TASK TO CARRY OUT:
In the records below, begin at the line that has "0).toNat))) s.die.stack ∧" and stop after the line that has "(∀ bytes data s, s.tw.member"; quote those lines verbatim and nothing more.

(Collected data entries)
########################################
/-- R382, R386 to R388, R391: a notice is stored with the step of each group, a retiring one beside the others; the loss of a
member marks its position ERASED; the deltas of a bale are applied once all its frames are in, at the holder of P by xor,
and acknowledged; an acknowledgement leaves the bales that wait for others; a rebuild makes every erased position REBUILT.
Which descriptor and engine an access to the parity names is the model's choice (log entry 55). The code of the
acknowledgement is the model's (log entry 6). -/
def Obligations.ConvoyCommands : Prop :=
  (∀ lost alts s, Gives (.soloNoticeReceive lost alts false) s (fun t =>
     t.tw.alts = s.tw.alts.filter (fun x => x.2.2 != lost) ++ alts.map (fun a => (a.1, a.2, lost)) ∧
     ((alts.any (fun a => decide (a.2 ≤ (grp s .keel a.1).step)) = true → flag t A.TWIN_HIST 12 = true)))) ∧
  (∀ lost alts s, Gives (.soloNoticeReceive lost alts true) s (fun t =>
     t.tw.retires = s.tw.retires ++ alts.map (fun a => (lost, a.1, a.2)) ∧ ((s.tw.member = true →
     t.tw.positions = ((List.range 8).zip s.tw.positions).map (fun x => if (s.cfg.hall.convoy.getD x.1 (2 ^ 32, false, 0, 0)).1 == lost then .current else x.2))))) ∧
  (∀ pos total s, s.tw.member = true → pos < 8 → s.tw.positions.getD pos .absent ≠ .absent →
     let again := s.cfg.hall.rebuild.filter (fun a => a.host == pos && s.tw.positions.getD a.lost .absent == .rebuilt);
     Gives (.convoyLossReceive pos total) s (fun t =>
     t.tw.positions = again.foldl (fun l a => l.set a.lost .erased) (s.tw.positions.set pos .erased) ∧
     t.tw.deltaPend = (s.tw.deltaPend.map (fun d => (d.1, d.2.1, d.2.2.filter (fun h => h != pos)))).filter (fun d => !d.2.2.isEmpty) ∧
     flag t A.TWIN_HIST 9 = true)) ∧
  (∀ src set bale frame frames delta s, s.tw.member = true →
     s.tw.deltas.any (fun d => d.src == src && d.set == set && d.bale == bale) = false →
     s.tw.deltas.all (fun d => decide (d.frames.length < d.total) || !d.rows.all (fun r => coreOn s (r.1 / rowsPerStack / 2))) = true →
     (2 ≤ frames ∨ delta.rows.all (fun r => coreOn s (r.1 / rowsPerStack / 2)) = false) →
     Gives (.parityDelta src set bale frame frames delta) s (fun t =>
     t.tw = { s.tw with deltas := s.tw.deltas ++ [⟨src, set, bale, [frame], delta.rows, frames, delta.ecc⟩] } ∧
     t.die = s.die ∧ t.out = s.out)) ∧
  (∀ src set bale frame row d s, s.tw.member = true →
     s.tw.deltas.any (fun d => d.src == src && d.set == set && d.bale == bale) = false →
     (holders row)[0]? = some s.cfg.hall.pos →
     s.tw.deltas.all (fun d => decide (d.frames.length < d.total) || !d.rows.all (fun r => coreOn s (r.1 / rowsPerStack / 2))) = true →
     let dx := row / rowsPerStack / 2; coreOn s dx = true → let a := parityAddr row; let k := segNamed s dx a d.length 0x54 4;
     burstFails s dx k.1 k.2 false a d.length = none → burstFails s dx k.1 k.2 true a d.length = none →
     Gives (.parityDelta src set bale frame 1 { rows := [(row, d)] }) s (fun t =>
     t.die.stack = putBytes (parityAddr row) ((List.range d.length).map (fun i => tget 0 s.die.stack (parityAddr row + i) ^^^ d.getD i 0)) s.die.stack ∧
     t.out = .ctrl ((s.cfg.hall.convoy.getD src (0, false, 0, 0)).1) ctrlAck [set, bale] :: s.out ∧ t.tw.deltas = s.tw.deltas)) ∧
  (∀ src set bale frame row d s, s.tw.member = true →
     s.tw.deltas.any (fun d => d.src == src && d.set == set && d.bale == bale) = false →
     (holders row)[0]? ≠ some s.cfg.hall.pos → (holders row)[1]? = some s.cfg.hall.pos →
     s.tw.deltas.all (fun d => decide (d.frames.length < d.total) || !d.rows.all (fun r => coreOn s (r.1 / rowsPerStack / 2))) = true →
     let dx := row / rowsPerStack / 2; coreOn s dx = true → let a := parityAddr row; let k := segNamed s dx a d.length 0x54 4;
     burstFails s dx k.1 k.2 false a d.length = none → burstFails s dx k.1 k.2 true a d.length = none →
     Gives (.parityDelta src set bale frame 1 { rows := [(row, d)] }) s (fun t =>
     t.die.stack = putBytes (parityAddr row) ((List.range d.length).map (fun i => tget 0 s.die.stack (parityAddr row + i) ^^^ BitVec.ofNat 8 (gfMulG (dataIndex row (dataPos s src set)) (d.getD i 0).toNat))) s.die.stack ∧
     t.out = .ctrl ((s.cfg.hall.convoy.getD src (0, false, 0, 0)).1) ctrlAck [set, bale] :: s.out)) ∧
  (∀ holder set bale s, Gives (.parityAck holder set bale) s (fun t =>
     t.tw.deltaPend = (s.tw.deltaPend.map (fun d => if d.1 = set ∧
     d.2.1 = bale then (d.1, d.2.1, d.2.2.filter (fun h => h != holder)) else d)).filter (fun d => !d.2.2.isEmpty) ∧
     t.die = s.die)) ∧
  (∀ bytes data s, s.tw.member = true → s.tw.mode ≠ .shadow →
     data.all (fun e => (burstFails s (e.1 / 2 ^ 38) (segNamed s (e.1 / 2 ^ 38) e.1 e.2.length 0x54 4).1 (segNamed s (e.1 / 2 ^ 38) e.1 e.2.length 0x54 4).2 true e.1 e.2.length).isNone) = true →
     Gives (.rebuildDone bytes data) s (fun t =>
     t.tw.positions = s.tw.positions.map (fun p => if p = .erased then .rebuilt else p) ∧ t.tw.rebuilt = bytes ∧
     t.die.stack = data.foldl (fun t e => putBytes e.1 e.2 t) s.die.stack))

/-- R374, R390 to R392, R442: ADMIT and ADMIT_COMPAT at a SOLO survivor take a ticket of block 4 and make it the working twin
of a SHADOW pair, or end the ticket with the fault met (an ADMIT_COMPAT for a newcomer of another series is ignored: the
model's choice, log entry 62); DEMOTE_PARTNER makes a SPLIT package the working twin; the stages follow one another, and a
failed test or CANCEL makes the pair SOLO with the ticket's fault. R393, R394: REH_NOW names a drill for the next launch;
at the end of an interval the next drill falls due; the end of a drill stands in REH_LAST, and REH_FAIL shows one that
failed; a CONVOY_VERIFY compares what it rebuilt into the reserve (the place: log entry 62); a drill put off for 24 h sets
REH_STARVED. -/
def Obligations.Admissions : Prop :=
  (∀ c compat key k s, (c, compat) ∈ [(Instr.admitStart key, false), (.admitCompat key, true)] → s.tw.mode = .solo →
     (compat = false ∨ s.tw.partner700 = true) → nextTicket s = some k → admitRefusal key s = none → Gives (c) s (fun t =>
     t.tw.mode = .shadow ∧ t.tw.newcomer = false ∧ t.tw.adm = (if compat then .bist else .almanac) ∧
     t.tw.admitTicket = some k ∧ opstat t k = { state := .running, serial := s.host.serial, block := 4 })) ∧
  (∀ c key f k s, c ∈ [Instr.admitStart key, .admitCompat key] → s.tw.mode = .solo →
     (c = .admitStart key ∨ s.tw.partner700 = true) → nextTicket s = some k → admitRefusal key s = some f →
     Gives (c) s (fun t => t.tw = s.tw ∧ opstat t k = { state := .ended, fault := f, serial := s.host.serial, block := 4 } ∧
     flag t A.TWIN_HIST 8 = true)) ∧
  (∀ c key s, c ∈ [Instr.admitStart key, .admitCompat key] → (s.tw.mode ≠ .solo ∨ (c = .admitCompat key ∧
     s.tw.partner700 = false)) → Gives (c) s (fun t => t = s)) ∧
  (∀ s, s.tw.mode = .split → Gives (.demotePartner) s (fun t => t.tw.mode = .shadow ∧ t.tw.newcomer = false ∧
     t.tw.adm = .almanac ∧ flag t A.TWIN_HIST 1 = true)) ∧
  (∀ k s, s.tw.mode = .shadow → s.tw.newcomer = false → s.tw.admitTicket = some k → (opstat s k).state ≠ .ended →
     Gives (.cancelAdmit) s (fun t => t.tw.mode = .solo ∧ t.tw.adm = .none ∧
     opstat t k = { opstat s k with state := .ended, fault := 5 } ∧ flag t A.TWIN_HIST 8 = true)) ∧
  (∀ s, s.tw.mode = .shadow → s.tw.adm = .almanac → (s.tw.newcomer = true → s.keel.svo.stage = .track) → s.tw.drill = none →
     Gives (.admitTrackReached) s (fun t => t.tw = { s.tw with adm := .restore })) ∧
  (∀ bytes data s, s.tw.mode = .shadow → s.tw.adm = .restore → s.tw.compat = false →
     (s.tw.newcomer = false ∨ data.all (fun e => (burstFails s (e.1 / 2 ^ 38) (segNamed s (e.1 / 2 ^ 38) e.1 e.2.length 0x54 4).1 (segNamed s (e.1 / 2 ^ 38) e.1 e.2.length 0x54 4).2 true e.1 e.2.length).isNone) = true) →
     Gives (.restoreDone bytes data) s (fun t => t.tw.restoreDone = true ∧ t.tw.restored = bytes ∧
     t.die.stack = (if s.tw.newcomer then data.foldl (fun t e => putBytes e.1 e.2 t) s.die.stack else s.die.stack))) ∧
  (∀ s, s.tw.mode = .shadow → s.tw.adm = .bist → Gives (.compatBistDone true) s (fun t =>
     t.tw = { s.tw with adm := .restore })) ∧
  (∀ k s, s.tw.mode = .shadow → s.tw.newcomer = false → s.tw.adm = .bist → s.tw.admitTicket = some k →
     (opstat s k).state ≠ .ended → Gives (.compatBistDone false) s (fun t => t.tw.mode = .solo ∧
     opstat t k = { opstat s k with state := .ended, fault := 3 })) ∧
  (∀ data s, s.tw.mode = .shadow → s.tw.compat = true → s.tw.adm = .restore →
     (s.tw.newcomer = false ∨ data.all (fun e => (burstFails s (e.1 / 2 ^ 38) (segNamed s (e.1 / 2 ^ 38) e.1 e.2.length 0x54 4).1 (segNamed s (e.1 / 2 ^ 38) e.1 e.2.length 0x54 4).2 true e.1 e.2.length).isNone) = true) →
     Gives (.compatStreamDone data) s (fun t => t.tw.restoreDone = true ∧
     t.tw.adm = (if (if s.tw.newcomer then t.tw.convState else s.tw.partnerConv) = .rebuilding then .restore else .promoting) ∧
     t.die.stack = (if s.tw.newcomer then data.foldl (fun t e => putBytes e.1 e.2 t) s.die.stack else s.die.stack))) ∧
  (∀ d s, 1 ≤ d → d ≤ 4 → (d ≠ 3 ∨ s.cfg.hall.rootPair = true) → Gives (.rehNow d) s (fun t =>
     t.tw = { s.tw with rehNow := some d })) ∧
  (∀ s, rehInterval s ≠ 0 → s.cfg.hallActive = true → fullAtOrAfter (now s .keel) s.tw.rehNext = true →
     Gives (.rehDue) s (fun t => t.tw.rehNext = fabAdd s.tw.rehNext (minutesU (rehInterval s) : Nat) ∧ ((s.tw.rehDue = none →
     t.tw.rehDue = ((rehMenu s).find? (fun c => decide (s.tw.lastCode < c))).or (rehMenu s).head?)))) ∧
  (∀ d ok s, s.tw.drill = some d → d.code ≠ 4 → drillShown d s = true → Gives (.drillEnd ok) s (fun t =>
     t.tw = { s.tw with drill := none } ∧
     rd t A.REH_LAST = BitVec.ofNat 32 (d.number * 65536 + d.code * 256 + (if ok.passed then 0 else 1)) ∧
     ((ok.passed = false → flag t A.TWIN_HIST 14 = true)))) ∧
  (∀ d ok s, s.tw.drill = some d → drillShown d s = false → Gives (.drillEnd ok) s (fun t =>
     t.tw = { s.tw with drill := none } ∧ rd t A.REH_LAST = BitVec.ofNat 32 (d.number * 65536 + d.code * 256 + 1) ∧
     flag t A.TWIN_HIST 14 = true)) ∧
  (∀ d r s, s.tw.drill = some d → d.code = 4 → let u := copyIn (r.rebuilt.map (fun e => (verifyPlace e.1, e.2))) s;
     let same := r.rebuilt.all (fun e => getBytes u.die.stack (verifyPlace e.1) e.2.length == getBytes s.die.stack e.1 e.2.length);
     Gives (.drillEnd r) s (fun t => t.tw = { s.tw with drill := none } ∧
     rd t A.REH_LAST = BitVec.ofNat 32 (d.number * 65536 + 4 * 256 + (if same && r.passed then 0 else 1)) ∧
     t.die.stack = u.die.stack)) ∧
  (∀ x s, s.tw.deferSince = some x → x + secC 86400 ≤ pe s .keel → Gives (.rehStarved) s (fun t =>
     flag t A.TWIN_HIST 15 = true ∧ t.tw = s.tw))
########################################
EXPECTED ANSWER:
     t.die.stack = putBytes (parityAddr row) ((List.range d.length).map (fun i => tget 0 s.die.stack (parityAddr row + i) ^^^ BitVec.ofNat 8 (gfMulG (dataIndex row (dataPos s src set)) (d.getD i 0).toNat))) s.die.stack ∧
     t.out = .ctrl ((s.cfg.hall.convoy.getD src (0, false, 0, 0)).1) ctrlAck [set, bale] :: s.out)) ∧
  (∀ holder set bale s, Gives (.parityAck holder set bale) s (fun t =>
     t.tw.deltaPend = (s.tw.deltaPend.map (fun d => if d.1 = set ∧
     d.2.1 = bale then (d.1, d.2.1, d.2.2.filter (fun h => h != holder)) else d)).filter (fun d => !d.2.2.isEmpty) ∧
     t.die = s.die)) ∧
  (∀ bytes data s, s.tw.member = true → s.tw.mode ≠ .shadow →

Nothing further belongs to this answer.